Перепуганная детвора бросилась врассыпную.
Наташка засеменила вниз по реке. Шумное сопение за спиной заставило ее бежать еще быстрее, но преследователь не отставал. Девочке казалось, что дед Ефим гонится за ней. В изнеможении, едва перебирая заплетающимися ногами, она осмелилась обернуться. Вместо бородатой рожи Наташка увидела раскрасневшееся, запыхавшееся, измазанное кровью лицо Кольки.
— Ты что это за мной бежишь? — падая на траву, сбивчивым голосом спросила Наташка.
— Я?! Очень мне нужно за тобой бежать!

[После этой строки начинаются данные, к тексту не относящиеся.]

-- ==== Sys2Proof/Machine/Flags.lean ====
section
/-! DEFINITION. The block has no condition codes: no command computes a flag and none tests one (10_state.md R34). The
single-bit state that commands set and clear is that of the note latch (R24): the gate and the two event bits. -/

namespace Sys2Proof.Machine

/-- What a `NOTE` writes into the latch: the last pitch, velocity and gate win, `np_trig` remembers a note-on, `np_ev`
any event (40_commands.md R88). -/
def NoteLatch.record (l : NoteLatch) (a : Byte) (gate : Bool) (v : Word) : NoteLatch :=
  { pitch := notePitch a, vel := u32 (noteVel v), gate := gate, trig := gate || l.trig, ev := true }

/-- What `BLK` leaves of a latch it has taken over: the event bits are cleared, the rest is kept (R91). -/
def NoteLatch.cleared (l : NoteLatch) : NoteLatch := { l with trig := false, ev := false }

end Sys2Proof.Machine
end

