/-- R32: the invariant and the stage law hold right after reset, for every legal configuration. -/
def Obligations.InvariantHoldsAtReset : Prop :=
  ∀ c : Cfg, c.wf = true → (State.resetWith c).Inv ∧ (State.resetWith c).OnLines

/-- R32: every step keeps the invariant, from every state that has it. -/
def Obligations.EveryStepKeepsTheInvariant : Prop :=
  ∀ s t : State, s.Inv → step s = .next t → t.Inv

/-- R112: every step keeps both envelopes on the line of their stage. -/
def Obligations.EveryStepKeepsTheStageLaw : Prop :=
  ∀ s t : State, s.Inv → s.OnLines → step s = .next t → t.OnLines

-- The step

/-- R56, R30: when the next transfer decodes to a command, the step is that command executed with the transfer taken; a
`TICK` finds the pair presented with it on the sample ports, no other command touches them. -/
def Obligations.StepRunsTheDecodedCommand : Prop :=
  ∀ (s : State) (w : CmdWord) (white pink : Word) (rest : List Event) (i : Instr),
    s.cfg.wf = true → s.input = .command w white pink :: rest → decode w = .command i →
      (i = .tick → step s = exec .tick { s with input := rest, whiteIn := white, pinkIn := pink }) ∧
      (i ≠ .tick → step s = exec i { s with input := rest })

/-- R70 (a): a word with a reserved opcode is taken and changes nothing else. -/
def Obligations.ReservedOpcodeHasNoEffect : Prop :=
  ∀ (s : State) (w : CmdWord) (white pink : Word) (rest : List Event),
    s.cfg.wf = true → s.input = .command w white pink :: rest → 6 ≤ (opField w).toNat →
      step s = .next { s with input := rest }

/-- R225, R226: `rst` puts every item of state to its reset value and keeps the configuration. That the transfers not yet
delivered and the outputs already sent stay is the model's choice (log 6), and so are the zeros `whiteIn` and `pinkIn` hold
after it (log 5). -/
def Obligations.RstRestoresTheResetState : Prop :=
  ∀ (s : State) (rest : List Event), s.cfg.wf = true → s.input = .rst :: rest →
    step s = .next { State.resetWith s.cfg with input := rest, rsp := s.rsp, out := s.out }

/-- R217: a block that receives no command keeps its state. -/
def Obligations.BlockWithoutCommandKeepsItsState : Prop :=
  ∀ s : State, s.cfg.wf = true → s.input = [] → step s = .next s

/-- R60: every command completes from every state, and so does every step of a legal configuration. -/
def Obligations.EveryCommandCompletesFromEveryState : Prop :=
  (∀ (i : Instr) (s : State), ∃ t, exec i s = .next t) ∧
  ∀ s : State, s.cfg.wf = true → ∃ t, step s = .next t

/-- U16 of 93_implementation_defined.md: a configuration outside the legal ranges is refused by name (log 2). -/
def Obligations.IllegalConfigurationIsRefused : Prop :=
  (∀ s : State, s.cfg.wf = false → step s = .refused .illegalConfiguration) ∧
  (∀ c : Cfg, c.wf = true ↔
    80 ≤ c.fs ∧
    (∀ e : EgCfg, e = c.ega ∨ e = c.egf →
      (1 ≤ e.na ∧ e.na < 2 ^ 32) ∧ (1 ≤ e.nd ∧ e.nd < 2 ^ 32) ∧ (1 ≤ e.nr ∧ e.nr < 2 ^ 32) ∧
      (0 ≤ e.sus ∧ e.sus ≤ ONE) ∧ (0 ≤ e.pg ∧ e.pg ≤ ONE)) ∧
    (0 ≤ c.lfoT.sharp ∧ c.lfoT.sharp ≤ ONE) ∧ (0 ≤ c.lfoV.sharp ∧ c.lfoV.sharp ≤ ONE) ∧
    cutMinInc c ≤ CUT_MAX_INC)

/-- R213: a step sends exactly one equal pair for a `TICK`, exactly one word for a `GETP` and nothing otherwise; it takes
exactly the event it executes, and it never changes the configuration (R225). That the transfers not yet delivered and the
words already sent stay at `rst` is the model's choice (log 6). -/
def Obligations.OutputsAreOnePairPerTickAndOneWordPerGetp : Prop :=
  ∀ s t : State, step s = .next t →
    t.cfg = s.cfg ∧ t.input = s.input.tail ∧
    (∀ w white pink rest, s.input = .command w white pink :: rest → decode w = .command .tick →
      ∃ x, t.out = s.out ++ [(x, x)] ∧ t.rsp = s.rsp) ∧
    (∀ w white pink rest a, s.input = .command w white pink :: rest → decode w = .command (.getp a) →
      ∃ x, t.rsp = s.rsp ++ [x] ∧ t.out = s.out) ∧
    ((∀ w white pink rest, s.input = .command w white pink :: rest →
        decode w ≠ .command .tick ∧ ∀ a, decode w ≠ .command (.getp a)) →
      t.out = s.out ∧ t.rsp = s.rsp)

-- Encoding

/-- R65 to R67: the word of a command decodes to that command, every operand at every value. -/
def Obligations.DecodeOfEncodeIsTheCommand : Prop :=
  ∀ i : Instr, decode (encode i) = .command i

/-- R69: the opcode alone selects the command; 0x06 to 0xFF are reserved. -/
def Obligations.OpcodeAloneSelectsTheCommand : Prop :=
  ∀ w : CmdWord,
    ((opField w).toNat = 0 ↔ decode w = .command .nop) ∧
    ((opField w).toNat = 1 ↔ ∃ a v, decode w = .command (.setp a v)) ∧
    ((opField w).toNat = 2 ↔ ∃ a, decode w = .command (.getp a)) ∧
    ((opField w).toNat = 3 ↔ ∃ a g v, decode w = .command (.note a g v)) ∧
    ((opField w).toNat = 4 ↔ decode w = .command .blk) ∧
    ((opField w).toNat = 5 ↔ decode w = .command .tick) ∧
    (6 ≤ (opField w).toNat ↔ decode w = .reservedOpcode (opField w))

/-- R67, R70 (d): each command reads the fields it uses and ignores every content of the others. -/
def Obligations.UnusedFieldsAreIgnored : Prop :=
  ∀ (a : Byte) (b : BitVec 16) (v : Word),
    decode (cmdWord 0x00 a b v) = .command .nop ∧
    decode (cmdWord 0x01 a b v) = .command (.setp a v) ∧
    decode (cmdWord 0x02 a b v) = .command (.getp a) ∧
    decode (cmdWord 0x03 a b v) = .command (.note a (b.getLsbD 0) v) ∧
    decode (cmdWord 0x04 a b v) = .command .blk ∧
    decode (cmdWord 0x05 a b v) = .command .tick

/-- R67, R73: a word of one of the six opcodes whose unused fields are zero is the word the encoder gives its command. -/
def Obligations.EncodeOfDecodeIsTheCanonicalWord : Prop :=
  ∀ w : CmdWord,
    ((opField w).toNat = 0 ∨ (opField w).toNat = 4 ∨ (opField w).toNat = 5) ∧
        aField w = 0 ∧ bField w = 0 ∧ vField w = 0 ∨
      (opField w).toNat = 1 ∧ bField w = 0 ∨
      (opField w).toNat = 2 ∧ bField w = 0 ∧ vField w = 0 ∨
      (opField w).toNat = 3 ∧ (bField w).toNat ≤ 1 →
    ∃ i, decode w = .command i ∧ encode i = w

/-- R74: the worked encodings of the spec. -/
def Obligations.WorkedEncodingsDecode : Prop :=
  decode 0x0102000001000000 = .command (.setp 2 16777216) ∧
  decode 0x01060000FFFFFFFD = .command (.setp 6 0xFFFFFFFD) ∧
  decode 0x020F000000000000 = .command (.getp 15) ∧
  decode 0x0345000101000000 = .command (.note 69 true 16777216) ∧
  decode 0x0345000000000000 = .command (.note 69 false 0) ∧
  decode 0x0400000000000000 = .command .blk ∧
  decode 0x0500000000000000 = .command .tick ∧
  decode 0x0000000000000000 = .command .nop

Я сам по себе. Это ты от меня убегаешь! — присаживаясь неподалеку, ответил Колька и вытер сочившуюся из носа кровь.
Искоса посмотрев на него, Наташка хотела ответить каким-нибудь колким и обидным словом, но, видя разбитое лицо и тусклые глаза, не стала злословить. Ей вдруг стало очень жалко его. Невидимая граница отношений между мальчиками и девочками, примерно десятилетнего возраста, лопнула, исчезла, появились нежность и искреннее сострадание.
— Тебе больно? — спросила она тихим, изменившимся голосом.
— Вот еще! Если бы не конюх, я бы ему показал! — бодро, по-петушиному ответил Колька.
— Вымой лицо в ручье, а то кровь-то так и хлещет! Всю рубаху испачкал!
Несколько удивившись неожиданной заботе, Колька с интересом посмотрел на Наташку, хотел идти к ручью, но она скомандовала:
— Сними рубаху. Дай ее мне.
Колька удивился еще больше и попытался отказываться. Она насильно стянула с него рубаху и, наклонившись над ручьем, стала полоскать в прозрачной воде. Колька в это время смывал с лица запекшуюся кровь, которая продолжала сочиться из разбухшего носа.
— Ляг на спину! — в очередной раз скомандовала Наташка. Колька вновь покорно подчинился ее словам, лег на землю и скосил глаза на новоявленного доктора.
Не находя необходимой тряпки, Наташка без колебаний оторвала у Варьки юбку, протянула Кольке, строго проговорила:
— Приложи, а то так и будет до вечера капать...
Колька безропотно подчинился. Приложив к носу тряпку, он силой воли заглушал бушующее внутри его мальчишеское самолюбие: «А почему она командует?»
— Ты зачем грязь из копыта пил? В сказки веришь? — после некоторого молчания с насмешкой спросила она.
— Нет. Хотел банку выменять, — хмуро ответил он.
— Зачем?
— А она хорошо солнце отражает. Хотел зайчиков пускать...
— Ох, и надул он тебя... — после некоторого молчания сказала Наташка. — И саблю отобрал, и банку не дал! А хочешь, Андрей придет из тайги, я ему скажу, и он отберет саблю у Сережки?
— Еще чего! Жаловаться? Да я сам Сережке по морде дам! Вот только подрасту немного... На будущее лето... — вспыхнув, подскочил Колька.
Наташка осторожно коснулась его плеча:
— Лежи, а то кровь опять побежит.
Колька лег на спину, удивляясь своей покорности.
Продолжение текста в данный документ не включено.